Обе старухи долго молчали. Шейна достала фото и переложила его в обычное "его" место. Галина Абрамовна мыла бидон, и ручка ритмично била по нему так, что он гремел, будто ехал на телеге по булыжной мостовой.

– Что за маскарад ты устроила? – спросила она наконец.

– Я ведь имею право говорить на родном языке? – удивилась Шейна по-русски.

– Имеешь, но при чём тут я?

– Я тебя не звала. Ты могла и позже зайти за бидоном.

– Я же не знала, – возмутилась Галина Абрамовна тем, что ей приходится оправдываться.

– А я сразу догадалась, зачем он пришёл, и что мне с ним церемониться? – ехидно возразила Шейна.

– Если догадалась, так не надо его озлоблять.

– Ой, ёй... я даже знаю, кто этот донос написал... я его внуку ногу лечила, когда её молоком ошпарили, так даже шрама не осталось, – поддразнила Шейна довольная, как это делают девчонки.

– Я тоже знаю, – вздохнула Галина Абрамовна, – и там, где я сидела, такие дела не прощали, но это было тогда, в другое время. А сейчас, слава Б-гу, другое.

– Оно ещё может вернуться, – вздохнула Шейна. – Наверное, у него экзема начинается с такой нервной работы.

– Почему ты решила? – удивилась Галина Абрамовна

– Он всё время кроцался об угол стола, не заметила?

– Нет. Я всё время думала, зачем ты кофту натянула наизнанку, может, он поэтому так к тебе придирался?!

Так надо

"Когда над головой не звёзды, а крыша подвала, люди и верят не в звёзды, а только в тишину. Они прислушиваются всем телом: не дрожат ли стены и земля, смотрят: не стала ли шире трещина в верхнем углу, и не сыплется ли оттуда мусор... а после того, как выползешь на свет божий, уже всё, вся жизнь по-другому... но и это забывается..."

– И ты думаешь тебе надолго этого хватит? Всё потёрто и блестит!.. – мужчина, стоявший у стола, ещё раз перевернул разложенное тут пальто и, опершись на него двумя руками, перегнулся к сидевшей напротив Шейне.

– А мне надо надолго? – спросила Шейна и поджала щёки

– Конечно, его ещё твой дед носил, и оно всего три раза прелицовано и пережило четыре подкладки. Как ты его таскала за собой столько лет? Давай сделаем так, что к твоей любимой Хануке у тебя будет новое пальто.

– Зачем? У меня есть на что потратить эти деньги... – возразила Шейна

– Я могу тебе сделать подарок? – поинтересовался мужчина.

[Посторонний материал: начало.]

-- ==== Sys2Proof/Word.lean ====
section
/-! DEFINITION. The words of the chain: bytes and two-byte fields (R156). Everything the manual counts is a Nat. -/

namespace Sys2Proof

/-- One byte of a chain record (R156). -/
abbrev Byte := BitVec 8

/-- A two-byte field of a chain record, a pixel's colour value, the frame counter (R22, R26, R156). -/
abbrev Half := BitVec 16

end Sys2Proof
end

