-- ==== Sys2Proof/Machine/Flags.lean ====
section
/-! DEFINITION. What the part computes from its state without holding it a second time: whether the feed is LIVE, the blank
causes, the frame timer's end, attention and its summary, and the flags of a reply (log 33). -/

namespace Sys2Proof.Machine

/-- The feed port is LIVE (R25, R161). -/
def State.feedLive (s : State) : Bool :=
  match s.ci.feed with
  | some p => (s.ci.port p).live
  | none => false

/-- FREE-RUN PERIOD in microseconds: the setting counts tenths of a millisecond (R25, R167). -/
def State.freeRun (s : State) : Nat := s.setting Setting.freeRunPeriod * 100

/-- The length of the frame timer: twice the expected period of the current frame while the feed is LIVE, FREE-RUN PERIOD
otherwise (R25). -/
def State.timerLength (s : State) : Nat := if s.feedLive then 2 * s.pp.expected else s.freeRun

/-- When the frame timer ends (R25). -/
def State.timerEnd (s : State) : Nat := s.pp.frameStartAt + s.timerLength

/-- The expected period that a frame start latches (R25): the feed's latest period limited to 8.3..41.7 ms, or FREE-RUN
PERIOD. -/
def State.expectedPeriod (s : State) : Nat :=
  match s.ci.feed with
  | some p =>
    if (s.ci.port p).live then
      match (s.ci.port p).history with
      | some period => max 8300 (min period 41700)
      | none => s.freeRun
    else s.freeRun
  | none => s.freeRun

/-- MUTE (R36): the setting is ON and the feed port's CADENCE CHANGE mark is set. -/
def State.mute (s : State) : Bool :=
  match s.ci.feed with
  | some p => decide (s.setting Setting.muteOnCadence = 1) && (s.ci.port p).mark
  | none => false

/-- The blank causes START-UP, STALE, MUTE, THERMAL, DARK, present or absent (section 2.7). -/
def State.blankCauses (s : State) : List Bool :=
  [s.pp.startUp, s.pp.stale, s.mute, s.cm.blank, s.pp.showing.dark]

/-- The tile's output is black (R34). -/
def State.black (s : State) : Bool := s.blankCauses.any id

/-- The derate level in percent. -/
def Derate.percent : Derate → Nat
  | .d100 => 100
  | .d80 => 80
  | .d60 => 60
  | .d40 => 40

/-- The effective derate level (R33). -/
def ConditionMonitor.effectiveDerate (cm : ConditionMonitor) : Nat :=
  if cm.supply = .low then 40 else cm.derate.percent

/-- The kinds that are pending, in kind order (R171). -/
def State.pendingKinds (s : State) : List Nat := (List.range 15).filter fun k => decide (1 ≤ (s.notice k).count)

/-- The live priority of a notice kind (R170). -/
def State.priority (s : State) (kind : Nat) : Nat := s.setting (Setting.priority kind)

/-- Attention (R172). -/
def State.attention (s : State) : Bool :=
  s.pendingKinds.any fun k => decide (s.priority k ≤ s.setting Setting.attentionLevel)

/-- The attention summary: the smallest priority among the pending kinds, or none (R172). -/
def State.summary (s : State) : Option Nat := (s.pendingKinds.map s.priority).min?

/-- The flags of a reply as it is placed (R156, R158): the summary in the low four bits (8 for NONE), replies-lost in bit 4,
unrecorded in bit 5, black in bit 6. That bit 7 is 0 is the model's choice (log 21). -/
def State.replyFlags (s : State) (lane : Port) : Byte :=
  BitVec.ofNat 8 (s.summary.getD 8 + (if (s.ci.direction lane).repliesLost then 16 else 0) +
    (if s.rj.unrecorded then 32 else 0) + (if s.black then 64 else 0))

/-- A suspect entry carries the condemned mark: its evidence equals the live CONFIRM THRESHOLD (R74). -/
def State.condemnedMark (s : State) (e : Entry) : Bool := decide (e.evidence = s.setting Setting.confirmThreshold)

/-- The candidate: the oldest condemned entry (R83). -/
def State.candidate (s : State) : Option Entry := s.re.suspects.find? s.condemnedMark

/-- The limit of a line (R117). -/
def State.lineLimit (s : State) (l : Nat) : Nat :=
  s.setting (if l < 192 then Setting.cLineLimit else Setting.rLineLimit)

/-- The feed is on the port that is not preferred (R162). -/
def State.preferredPort (s : State) : Port := if s.setting Setting.preferredPort = 0 then .a else .b

end Sys2Proof.Machine
end

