-- ==== Sys2Proof/Machine/Journal.lean ====
section
/-! DEFINITION. The Repair Journal's writer (chapter 8): record writes, compaction, FULL and FAULTED, the stop at a LOW
supply, and the requests COMPACT and READ_JOURNAL. Bank scan and replay are Machine/Replay.lean's. -/

namespace Sys2Proof.Machine

/-! ## Record slots (R129) -/

/-- An image as the bytes that a record slot holds: its number among the images of R106 and R127, then the channel, the
reason's number or the value in two bytes. The layout is the model's choice (log 23). -/
def Image.bytes : Image → List Byte
  | .healthy => 0#8 :: byte2 0
  | .spared c => 1#8 :: byte2 c
  | .concealed r => 2#8 :: byte2 r.code
  | .dead => 3#8 :: byte2 0
  | .usable => 4#8 :: byte2 0
  | .failed => 5#8 :: byte2 0
  | .free => 6#8 :: byte2 0
  | .normal => 7#8 :: byte2 0
  | .held => 8#8 :: byte2 0
  | .value v => 9#8 :: byte2 v

/-- The check code of a record: the CRC of the chain records, over the subject number and the image (R129). -/
def recordCheck (subject : Nat) (image : Image) : Half := checkCode (byte2 subject ++ image.bytes)

/-- The slot that a whole record write leaves: subject, image, check code, and the completion mark last (R129). -/
def Slot.complete (subject : Nat) (image : Image) : Slot := .marked subject image (recordCheck subject image)

/-- A slot with a completion mark and a bad check code (R129). -/
def Slot.isDamaged : Slot → Bool
  | .marked subject image check => decide (check ≠ recordCheck subject image)
  | .torn => false

/-! ## Banks (R129) -/

/-- The used count of the active bank (R129). While the active bank is NONE there is none to count, and READ-JOURNAL, for
which R145 gives no value there, reports 0: the model's choice (log 44). -/
def Journal.used (j : Journal) : Nat :=
  match j.active with
  | some i => (j.bank i).slots.length
  | none => 0

/-- The bank a compaction makes: the one that is not active, bank 0 while the active bank is NONE (R133). -/
def Journal.newBank (j : Journal) : BankId :=
  match j.active with
  | some i => i.other
  | none => .zero

/-- The generation of a compaction's header: one above the active bank's, 1 while the active bank is NONE (R133). -/
def Journal.nextGeneration (j : Journal) : Nat :=
  match j.active with
  | some i => ((j.bank i).generation + 1) % Config.generations
  | none => 1

/-- A record write goes into the new bank in step SNAPSHOT, and otherwise into the active bank (R130, R133). -/
def Journal.writesTo (j : Journal) : Option BankId :=
  match j.writer with
  | .compacting _ => some j.newBank
  | .idle | .writing | .erasingOld | .held _ | .full | .faulted => j.active

/-- A bank with one more used slot (R129). -/
def Bank.append (b : Bank) (x : Slot) : Bank := { b with slots := b.slots ++ [x] }

/-- The write position's slot is used (R129). -/
def Journal.useSlot (j : Journal) (x : Slot) : Journal :=
  match j.writesTo with
  | some i => j.setBank i ((j.bank i).append x)
  | none => j

/-- The bank that records go to has an erased slot (R129). -/
def Journal.canAppend (j : Journal) : Bool :=
  match j.writesTo with
  | some i => decide ((j.bank i).slots.length < Config.slots)
  | none => false

/-- An erase clears its bank's header first (R129). -/
def Bank.clearHeader (b : Bank) : Bank := { b with generation := 0, complete := false }

/-- The bank that an erase in progress erases: the one that is not active. -/
def Journal.erasing (j : Journal) : BankId := j.newBank

/-- The erase of the bank that is not active begins (R129, R133, R134). -/
def Journal.beginErase (j : Journal) : Journal :=
  { j.setBank j.erasing (j.bank j.erasing).clearHeader with operation := some .erase }

/-! ## The writer's states (section 8.4) -/

/-- The writer's state between records: IDLE with an empty owed list, else WRITING (R130). -/
def Journal.free (j : Journal) : Writer := if j.owed.isEmpty then .idle else .writing

/-- What a writer with nothing in progress becomes when it stops for a LOW supply (R139). -/
def Writer.stopped : Writer → Writer
  | .full => .held true
  | .faulted => .faulted
  | .held toFull => .held toFull
  | .idle | .writing | .compacting _ | .erasingOld => .held false

/-- The unrecorded flag is set when the writer has come to be unable to write while a subject is owed (R138). -/
def State.noteUnable (s : State) : State :=
  s.withRj { s.rj with unrecorded := s.rj.unrecorded || (s.rj.unable && !s.rj.owed.isEmpty) }

/-- A stop that waited for the work in progress is made when none is left (R139). -/
def State.stopIfDue (s : State) : State :=
  if s.rj.stopping && s.rj.record.isNone && s.rj.operation.isNone then
    s.withRj { s.rj with writer := s.rj.writer.stopped, stopping := false }
  else s

/-! ## How a compaction ends without its mark, FULL and FAULTED (R135 to R137) -/

/-- A compaction ends without its mark: the held reports are discarded, and the subjects the walk took off the owed list are
owed again in identity order (R135). -/
def State.endUnmarked (s : State) : State :=
  let taken := s.rj.walkTaken
  taken.foldl State.owe (s.withRj { s.rj with walkTaken := [], heldReports := [], walk := 0, operation := none })

/-- The writer becomes FULL (R132, R135, R136): compaction due becomes NO, JOURNAL is raised with event FULL, and every
RECORDING channel is bound (R102). -/
def State.enterFull (s : State) : State :=
  (((s.withRj { s.rj with writer := .full, due := false }).notify (.journal .full)).bindRecordings).noteUnable

/-- A record write in progress is abandoned: its slot is torn (log 39) and its subject owed again (R137). -/
def State.abandonRecord (s : State) : State :=
  match s.rj.record with
  | some w => (s.withRj { s.rj.useSlot .torn with record := none }).owe w.subject
  | none => s

/-- The writer becomes FAULTED (R137), with the record write in progress, if any, already off the books. -/
def State.enterFaulted (s : State) : State :=
  (((s.withRj { s.rj with writer := .faulted, operation := none, stopping := false }).notify
    (.journal .faulted)).bindRecordings).noteUnable

/-- A compaction in progress is ended, if there is one (R137). -/
def State.endCompaction (s : State) : State :=
  match s.rj.writer with
  | .compacting _ => s.endUnmarked
  | .idle | .writing | .erasingOld | .held _ | .full | .faulted => s

/-- A failed header write, mark write or erase makes the writer FAULTED at once (R131, R137). -/
def State.failOperation (s : State) : State := (s.abandonRecord.endCompaction.enterFaulted).reconsider

/-- A compaction is ended by the LOW supply: it is due again, and the writer is HELD (R139). -/
def State.holdCompaction (s : State) : State :=
  let s1 := s.endUnmarked
  s1.withRj { s1.rj with due := true, writer := .held false, stopping := false }

/-! ## The snapshot walk (R133) -/

/-- The subjects whose image is not the factory image, in identity order (R127). -/
def State.nonFactory (s : State) : List Nat :=
  (s.re.cells.map (fun e => cellSubject e.1) ++ s.re.dies.map (fun e => dieSubject e.1) ++
    s.re.channels.map (fun e => channelSubject e.1) ++ s.re.lines.map (fun e => lineSubject e.1) ++
    s.stored.map (fun e => settingSubject e.1)).filter fun n => decide (s.imageOf n ≠ factoryImage n)

/-- A subject number at its place in identity order. -/
def placeRising (n : Nat) : List Nat → List Nat
  | [] => [n]
  | m :: rest => if n ≤ m then n :: m :: rest else m :: placeRising n rest

/-- Subject numbers in identity order (R126). -/
def rising (l : List Nat) : List Nat := l.foldr placeRising []

/-- The walk takes the subjects from one number up to, not including, another off the owed list (R133). -/
def State.walkOver (s : State) (start stop : Nat) : State :=
  let reached := fun n => decide (start ≤ n) && decide (n < stop)
  s.withRj { s.rj with
    owed := s.rj.owed.filter fun n => !reached n
    walkTaken := s.rj.walkTaken ++ rising (s.rj.owed.filter reached) }

/-- An overflow: the compaction ends without its mark, every subject that is not factory is owed, and the writer is FULL
(R135). -/
def State.overflow (s : State) : State :=
  let s1 := s.endUnmarked
  (s1.nonFactory.foldl State.owe s1).enterFull

/-- The walk goes on from a subject: to the next one whose image is not factory, whose record write begins, or which
overflows the new bank; with none left, to step FINISH (R133, R134, R135). -/
def State.walkFrom (s : State) (start : Nat) : State :=
  match s.nonFactory.find? fun n => decide (start ≤ n) with
  | some n =>
    let s1 := s.walkOver start (n + 1)
    if s1.rj.canAppend then s1.withRj { s1.rj with walk := n, record := some ⟨n, s.imageOf n⟩ }
    else s1.overflow
  | none =>
    let s1 := s.walkOver start Config.subjects
    s1.withRj { s1.rj with writer := .compacting .finish, walk := Config.subjects, operation := some .mark }

/-! ## Starting a compaction (R132) -/

/-- A due compaction starts, judged against the live image count as it stands (R132). -/
def State.startCompaction (s : State) : State :=
  if Config.fullImages < s.rj.liveImages then s.enterFull
  else
    s.withRj { s.rj.beginErase with
      due := false
      writer := .compacting .erase
      walk := 0
      walkTaken := []
      heldReports := [] }

/-- A due compaction may start: the writer is IDLE, WRITING or FULL with nothing in progress (R132, R136). -/
def State.mayStartCompaction (s : State) : Bool :=
  s.operating && s.rj.due && s.rj.record.isNone && s.rj.operation.isNone && !s.rj.stopping &&
  match s.rj.writer with
  | .idle | .writing | .full => true
  | .compacting _ | .erasingOld | .held _ | .faulted => false

/-- COMPACTION_START (R132). -/
def execCompactionStart (s : State) : Host.Outcome State Fault Refusal :=
  .next (if s.mayStartCompaction then s.startCompaction.reconsider else s)

/-! ## Record writes (R130, R131, R134, R136) -/

/-- The writer takes the subject at the head of the owed list and begins a record write of its image (R130). -/
def State.takeHead (s : State) : State :=
  match s.rj.owed with
  | [] => s
  | n :: rest =>
    s.withRj { s.rj with
      owed := rest
      record := some ⟨n, s.imageOf n⟩
      writer := match s.rj.writer with
        | .idle | .writing | .held _ => .writing
        | .compacting step => .compacting step
        | .erasingOld => .erasingOld
        | .full => .full
        | .faulted => .faulted }

/-- The writer may take a subject: IDLE, WRITING or FULL with no compaction due, or draining in ERASING-OLD, and with an
erased slot in the active bank (R130, R132, R134, R136). -/
def State.mayTake (s : State) : Bool :=
  s.operating && s.rj.record.isNone && !s.rj.stopping && !s.rj.owed.isEmpty && s.rj.hasSlot &&
  match s.rj.writer with
  | .idle | .writing | .full => !s.rj.due
  | .erasingOld => true
  | .compacting _ | .held _ | .faulted => false

/-- RECORD_WRITE_START (R130). -/
def execRecordWriteStart (s : State) : Host.Outcome State Fault Refusal :=
  .next (if s.mayTake then s.takeHead else s)

/-- The writer is COMPACTING. -/
def Journal.compacting (j : Journal) : Bool :=
  match j.writer with
  | .compacting _ => true
  | .idle | .writing | .erasingOld | .held _ | .full | .faulted => false

/-- A compaction becomes due when a record write, verified or not, leaves the active bank's used count at 896 or more, unless
the writer is FULL or FAULTED (R131, R132); a snapshot's record goes into the new bank and makes none due. -/
def Journal.becomesDue (j : Journal) : Bool :=
  j.due || (decide (Config.dueUsed ≤ j.used) && !j.blocked && !j.compacting)

/-- The writer's state after a record write outside a snapshot (R130, R134, R136). -/
def Journal.afterWrite (j : Journal) : Writer :=
  match j.writer with
  | .idle | .writing => j.free
  | .compacting step => .compacting step
  | .erasingOld => .erasingOld
  | .held toFull => .held toFull
  | .full => .full
  | .faulted => .faulted

/-- A record write outside a snapshot is over (R130, R132, R136, R138, R139). A stop that waited for it is made before the
writer is judged unable to write, so that a FULL writer that used its last slot sets the unrecorded flag when it resumes:
the model's choice (log 42). -/
def State.endWrite (s : State) : State :=
  ((s.withRj { s.rj with due := s.rj.becomesDue, writer := s.rj.afterWrite }).stopIfDue.noteUnable).reconsider

/-- A record has been written: it is reported, or in a snapshot its report is held back and the walk goes on (R130, R133,
R139). -/
def State.recordWritten (s : State) (w : RecordWrite) : State :=
  if s.rj.compacting then
    let s1 := s.withRj { s.rj with heldReports := s.rj.heldReports ++ [w] }
    (if s1.rj.stopping then s1.holdCompaction else s1.walkFrom (s1.rj.walk + 1)).reconsider
  else (s.report w).endWrite
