-- ==== Sys2Proof/Machine/Core.lean ====
section
/-! DEFINITION. The machine as the host takes it. -/

def Sys2Proof.core : Host.Core :=
  { State := Sys2Proof.Machine.State, Fault := Sys2Proof.Machine.Fault, Refusal := Sys2Proof.Machine.Refusal,
    step := Sys2Proof.Machine.step, reset := Sys2Proof.Machine.State.reset }
end

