-- ==== Sys2Proof/Certificates/Slice0/Obligations.lean ====
section
/-! DEFINITION. The statements about the part that the provers are asked for. `exec c s = .next t` in a conclusion says that
the command completes, and in which state. -/

open Sys2Proof Sys2Proof.Machine

/-! ## The step -/

/-- A step runs the command at the front of the queue on the queue's rest; with no command waiting it leaves the part
as it is (the model's choice, log 2). -/
def Obligations.StepRunsTheFrontCommand : Prop :=
  (∀ (c : Instr) (rest : List Instr) (s : State),
    step { s with pending := c :: rest } = exec c { s with pending := rest }) ∧
  ∀ s : State, s.pending = [] → step s = .next s

/-- No command stops the part, and none touches the queue of those that wait. -/
def Obligations.EveryCommandCompletesAndLeavesTheQueue : Prop :=
  ∀ (c : Instr) (s : State), ∃ t, exec c s = .next t ∧ t.pending = s.pending

/-! ## Invariants -/

/-- Every step keeps both reply queues at no more than 8 replies, both decoders at no more than 8 requests considered
in a frame, every notice count at 255 or below, the suspect list at no more than 32 entries, the proving slots at no
more than 8, and the owed list free of doubles (R75, R88, R128, R158, R163, R171). -/
def Obligations.StepsKeepEveryBound : Prop :=
  ∀ s t : State, step s = .next t →
    (s.ci.bounded → t.ci.bounded) ∧ (noticesBounded s.nu → noticesBounded t.nu) ∧
    (s.re.listBounded → t.re.listBounded) ∧ (s.re.slotsBounded → t.re.slotsBounded) ∧
    (s.rj.owedOnce → t.rj.owedOnce)

/-- Every step keeps every table of the state canonical: the baselines and a running survey's row cursors, the Pixel
Path's routes, buffers and received marks, the cell, die, channel and line maps, the live and stored settings, and the
notice records. The canonical form is the MODEL'S OWN CHOICE and no rule of the spec (DESIGN CHOICE, log 40); the rules
cited only name the tables (R15, R26, R32, R46, R66, R167, R171). -/
def Obligations.StepsKeepTheTablesCanonical : Prop :=
  ∀ s t : State, s.tablesCanonical → step s = .next t → t.tablesCanonical

/-- Every step keeps the maps of the Repair Engine in agreement: channels with cells, provings and suspect entries with
units, HELD lines with their cells, and no cell with a DEAD die in PENDING-SPARE or SPARED (R11, R13, R75, R88, R96).
With them it keeps every number in its range, and a cell's channel in the cell's own group (R6, R12); every line's
tally the number of its counted cells (R116); and the live image count the number of subjects whose image is not the
factory image (R127). It also keeps the journal's work that of its writer state (R130, R133, R134, R137, R139), every
setting in its range with the thermal limits 5 °C apart (R150, R167), the law of the suspect list, under which a unit
on it is CONDEMNED exactly when its evidence equals CONFIRM THRESHOLD (R75, R81), and a part that is not in operation
as its reset left it (R146, R152). And it keeps the law of the routes: once START-UP has cleared, every cell's pending
route, or without one its active route, is the route its state calls for, so that every change of the called-for route
is posted in the event that makes it (R14, R31). -/
def Obligations.StepsKeepTheRepairMapsConsistent : Prop :=
  ∀ s t : State, step s = .next t →
    (s.re.consistent → t.re.consistent) ∧ (s.re.consistent → s.inRange → t.inRange) ∧
    (s.re.consistent → s.inRange → s.re.tallied → t.re.tallied) ∧
    (s.re.consistent → s.inRange → s.liveCounted → t.liveCounted) ∧ (s.orderly → t.orderly) ∧
    (s.settingsInRange → t.settingsInRange) ∧
    (s.re.consistent → s.settingsInRange → s.suspectsLawful → t.suspectsLawful) ∧
    (s.orderly → s.restsUntilOperation → t.restsUntilOperation) ∧
    (s.pp.canonical → s.restsUntilOperation → s.routesFollow → t.routesFollow)

/-- The invariants that the steps keep hold of the part after reset, the canonical form of its tables (the model's own,
log 40) among them. -/
def Obligations.TheInvariantsHoldAfterReset : Prop :=
  State.reset.ci.bounded ∧ noticesBounded State.reset.nu ∧ State.reset.re.listBounded ∧ State.reset.re.slotsBounded ∧
  State.reset.tablesCanonical ∧ State.reset.rj.owedOnce ∧ State.reset.re.consistent ∧ State.reset.inRange ∧
  State.reset.re.tallied ∧ State.reset.liveCounted ∧ State.reset.orderly ∧ State.reset.settingsInRange ∧
  State.reset.suspectsLawful ∧ State.reset.restsUntilOperation ∧ State.reset.routesFollow

/-! ## Reset, power and start-up (chapter 9) -/

/-- What a reset leaves in every block (R15, R39, R57, R72, R87, R115, R125, R146, R153, R154, R169, R175). The part is
at the instant of a first power-up (the model's choice, log 5), with erased banks (the model's choice, log 6); that no
bank is active until the bank scan has chosen one is the model's choice too (log 7). -/
def Obligations.ResetLeavesTheStatedValues : Prop :=
  (∀ n, State.reset.re.cell n = .healthy ∧ State.reset.re.die n = .untried) ∧
  (∀ k, State.reset.re.channel k = ⟨.free, 0⟩) ∧ (∀ l, State.reset.re.line l = ⟨.normal, 0, 0⟩) ∧
  State.reset.re.suspects = [] ∧ State.reset.re.provings = [] ∧ State.reset.re.budget = 32 ∧
  (∀ n, State.reset.pp.route n = .blank ∧ State.reset.pp.pendingRoute n = none) ∧
  State.reset.pp.startUp = true ∧ State.reset.pp.stale = false ∧ State.reset.pp.repeats = 0 ∧
  State.reset.pp.frame = 0 ∧ State.reset.pp.captureOpen = false ∧
  (∀ u, State.reset.su.baseline u = .none) ∧ State.reset.su.status = .ok ∧ State.reset.su.condition = .sound ∧
  State.reset.su.history = [] ∧ State.reset.su.survey = none ∧ State.reset.su.sweepCursor = 0 ∧
  State.reset.su.goodMin = 1023 ∧ State.reset.su.goodMax = 0 ∧
  State.reset.ci.feed = none ∧ (∀ p, (State.reset.ci.port p).live = false) ∧
  (∀ p, (State.reset.ci.direction p).hop = none ∧ (State.reset.ci.direction p).queue = []) ∧
  State.reset.cm.thermal = .normal ∧ State.reset.cm.derate = .d100 ∧ State.reset.cm.blank = false ∧
  State.reset.cm.countdown = none ∧ (∀ k, State.reset.notice k = ⟨0, none⟩) ∧
  (∀ n, State.reset.setting n = Config.settingDefault n ∧ State.reset.storedSetting n = Config.settingDefault n) ∧
  State.reset.rj.active = none ∧ State.reset.rj.owed = [] ∧ State.reset.rj.unrecorded = false ∧
  State.reset.clk.reset = .none ∧ State.reset.pending = []

/-- A supply that fails, and the reset pin, put every block in reset at once and stop the part, also where the part is
in the other reset already (R151, R152). That no bank is active and the writer is IDLE until the bank scan is the
model's choice (log 7), and so is that the pin's edge changes nothing where the pin is held already (log 3). -/
def Obligations.SupplyFailureAndResetPinStopThePart : Prop :=
  ∀ (s : State) (cut : Cut),
    (s.clk.powerReset = false → ∃ t, exec (.supplyFail cut) s = .next t ∧
      t.clk = { s.clk with phase := .off, reset := .none, powerReset := true } ∧
      t.cm = ConditionMonitor.resetWith .fail ∧ t.re = RepairEngine.reset ∧ t.su = SenseUnit.reset ∧
      t.ci = ChainInterface.reset ∧ t.live = [] ∧ t.stored = [] ∧ t.nu = [] ∧ t.pp.startUp = true ∧
      t.rj.active = none ∧ t.rj.writer = .idle ∧ t.rj.owed = [] ∧ t.rj.record = none ∧ t.rj.operation = none) ∧
    (s.clk.powerReset = true →
      exec (.supplyFail cut) s = .next { s with cm := { s.cm with supply := .fail } }) ∧
    (s.clk.pinHeld = false → s.clk.powerReset = false → ∃ t, exec (.resetPinAssert cut) s = .next t ∧
      t.clk = { s.clk with phase := .off, reset := .none, pinHeld := true } ∧
      t.cm = ConditionMonitor.resetWith s.cm.supply ∧ t.re = RepairEngine.reset ∧ t.su = SenseUnit.reset ∧
      t.ci = ChainInterface.reset ∧ t.live = [] ∧ t.stored = [] ∧ t.nu = [] ∧ t.pp.startUp = true ∧
      t.rj.active = none ∧ t.rj.writer = .idle ∧ t.rj.owed = [] ∧ t.rj.record = none ∧ t.rj.operation = none) ∧
    (s.clk.pinHeld = false → s.clk.powerReset = true →
      exec (.resetPinAssert cut) s = .next { s with clk := { s.clk with pinHeld := true } }) ∧
    (s.clk.pinHeld = true → exec (.resetPinAssert cut) s = .next s)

– Ты? – Шейна внимательно вгляделась в его лицо. Со стороны могло показаться, что она хочет найти там ответ... но было ясно, что ничего она не прочла ни в его глазах, ни в давно знакомых морщинах... – Ты можешь... но дети...

– При чём здесь твои дети? Я же у них не прошу денег...

– Вот они и обидятся... хотя самим потратить им не придёт в голову... Ты думаешь от жадности или невнимания... Нет... им просто даже странно думать про моё новое пальто...

– Я уже столько лет не делал тебе подарков...

– Такие подарки не дарят чужим... – нравоучительно произнесла Шейна

– Чужим?.. – буквально подскочил мужчина, – Чужим?

– Шимек, сколько лет я тебя знаю...

– Когда я читал тебе "Шир Гаширим", ты была совсем девчонка и ждала принца...

– Я да... ждала принца, – медленно, вспоминая, проговорила она. – Ты не захотел подождать, пока я не дождусь его... ты, а клугуге коп... светлая твоя голова...

– Зато вот... потом... я всю жизнь тебя жду, – он оттолкнул пальто и сел напротив. – И всё жду...

– Знаешь… Ты был... – она помедлила, прикидывая в уме: не покажется ли ему обидным то, что она скажет, и продолжила... – Ты был большим человеком, учёным, мир повидал, а я так и осталась местечковой девчонкой, а теперь старухой... Что же ты нашёл в ней, ведь эта песня уже спета, и что ни говори, но люди кругом... а я, даже когда отталкиваюсь палкой от земли, не могу как следует разогнуться... всё смотрю туда, вниз, будто ищу место получше...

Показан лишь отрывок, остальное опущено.